While childcare is proportionately quite expensive in Ontario, those who work in childcare don’t see those returns. In “Closing the Gender Wage Gap” a 2015 report issued by the Ministry of Labour, researchers reported that “feminine,” female-dominated careers are paid substantially less than “masculine,” male-dominated careers”.
Caring professions such as early childhood education, nursing and personal support work are just some examples of the kinds of jobs that demand much, but pay little. But while the gendered wage-gap has received some media attention, there’s been little interrogation of how workplace cultures keep women and mothers from even getting in the door.
Rivas recalls a helpful policy at the Region of Waterloo, where she did her MSW placement.
“They had a breastfeeding room at my office” she says.
“My supervisor was very understanding when I had to take a break to pump. I didn’t have to choose between taking a lunch break or pumping.”
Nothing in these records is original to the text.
section
/-! PROOFS. The commands without operands and the FrameBuffer commands (41_framebuffer.md R120 to
R127; 44_assembly.md R180; 46_system.md R220). -/

namespace Sys2Proof.Machine

open Sys2Proof.Claims

/-! ### Range checks whose outcome is known -/

section
variable {s : State} {k : StepResult} {n off a b : Nat}

theorem State.withRange_of_le (h : off + n ≤ s.cfg.memSize) : s.withRange off n k = k := if_pos h

theorem State.withRange_of_lt (h : s.cfg.memSize < off + n) :
    s.withRange off n k = .next (ended s 0x13) :=
  (if_neg (Nat.not_le.2 h)).trans (s.raise_eq_ended .outOfRange)

theorem State.withRoom_of_le (h : s.fb.length + n ≤ s.cfg.fbCapBits) : s.withRoom n k = k :=
  if_pos h

theorem State.withRoom_of_lt (h : s.cfg.fbCapBits < s.fb.length + n) :
    s.withRoom n k = .next (ended s 0x14) :=
  (if_neg (Nat.not_le.2 h)).trans (s.raise_eq_ended .overflow)

theorem State.withFbRange_of_le (hab : a ≤ b) (hb : b ≤ s.fb.length) :
    s.withFbRange a b k = k := if_pos ⟨hab, hb⟩

theorem State.withFbRange_of_not (h : ¬ (a ≤ b ∧ b ≤ s.fb.length)) :
    s.withFbRange a b k = .next (ended s 0x13) :=
  (if_neg h).trans (s.raise_eq_ended .outOfRange)

theorem State.withWholeBytes_of_eq (h : n % 8 = 0) : s.withWholeBytes n k = k := if_pos h

theorem State.withWholeBytes_of_ne (h : n % 8 ≠ 0) :
    s.withWholeBytes n k = .next (ended s 0x02) :=
  (if_neg h).trans (s.raise_eq_ended .alignmentError)

end

/-! ### The commands on instances where their indices are legal -/

section
variable {s : State} {bs : RegIdx}

theorem exec_fbAppb (s : State) :
    exec .fbAppb s =
      s.withRange s.arg0.toNat s.arg1.toNat (s.withRoom (8 * s.arg1.toNat)
        (s.drawn.fbAppend (bytesToBits (s.memBytes s.arg0.toNat s.arg1.toNat))).done) :=
  State.command_of_legal (s := s) (j := .fbAppb) rfl rfl

theorem exec_fbAppf (hbs : bs.val < s.cfg.nbf) :
    exec (.fbAppf bs) s =
      s.withBf bs fun b => s.withRoom b.width (s.fbAppend (bitsOf b.value b.width)).done :=
  State.command_of_legal (decide_eq_true hbs) rfl

theorem exec_fbSlb (s : State) :
    exec .fbSlb s =
      s.withFbRange s.arg0.toNat s.arg1.toNat
        (if s.arg1.toNat - s.arg0.toNat > 64 then s.raise .outOfRange
        else ((s.setRes0 (valOf (sliceBits s.fb s.arg0.toNat s.arg1.toNat))).setRes1
          (s.arg1.toNat - s.arg0.toNat)).done) :=
  State.command_of_legal (s := s) (j := .fbSlb) rfl rfl

theorem exec_fbSly (s : State) :
    exec .fbSly s =
      s.withFbRange s.arg0.toNat s.arg1.toNat
        (s.withWholeBytes (s.arg1.toNat - s.arg0.toNat)
          (s.withRange s.arg2.toNat ((s.arg1.toNat - s.arg0.toNat) / 8)
            ((s.memWrite s.arg2.toNat
              (bitsToBytes (sliceBits s.fb s.arg0.toNat s.arg1.toNat))).setRes0
                ((s.arg1.toNat - s.arg0.toNat) / 8)).done)) :=
  State.command_of_legal (s := s) (j := .fbSly) rfl rfl

theorem exec_fbTob (s : State) :
    exec .fbTob s =
      s.withWholeBytes s.fb.length (s.withRange s.arg0.toNat (s.fb.length / 8)
        ((s.memWrite s.arg0.toNat (bitsToBytes s.fb)).setRes0 (s.fb.length / 8)).done) :=
  State.command_of_legal (s := s) (j := .fbTob) rfl rfl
Butcher was able to bring baby Henry to work, even setting up a crib for him in her office. “I would strap him on to me and attend board meetings… if I needed to pump I would just put a sign on my door”.
“Our office is very family friendly,” she explains. “If school is cancelled, our office is closed.” As executive director, Butcher gets to set a tone that accommodates, rather than ostracizes parents at work.
Accommodations like these could have lead to very different career trajectories for Lambert or Knight. Lambert recalls that when her children were sick, or school was closed, her employer required that she take a vacation day to stay home with them.
After Knight moved back from Jamaica when her children were 13, she couldn’t find a suitable job in Waterloo Region because of “lack of Canadian experience.” Today, she works as a clerk at a furniture store and after eight years of service is still not salaried and earns less than Waterloo Region’s recommended living wage.
“Mom’s are essential. As a human race — we need them,” says Knight. And yet, we make it difficult for them to enter the workforce, to earn for their families and achieve the balance they need to be able to do both well. “I want my daughters to have a good career… but I also don’t want them to feel they have to choose between a career or family.”
Not all moms have the option of working at an organization like SHORE, but we do, as a community, have the ability to demand changes in government and in our workplaces that could, for example, provide better subsidized day care, flexible work schedules and parental leave allowances. That seems a more meaningful way to honour our moms than a bouquet of flowers and brunch this mother’s day.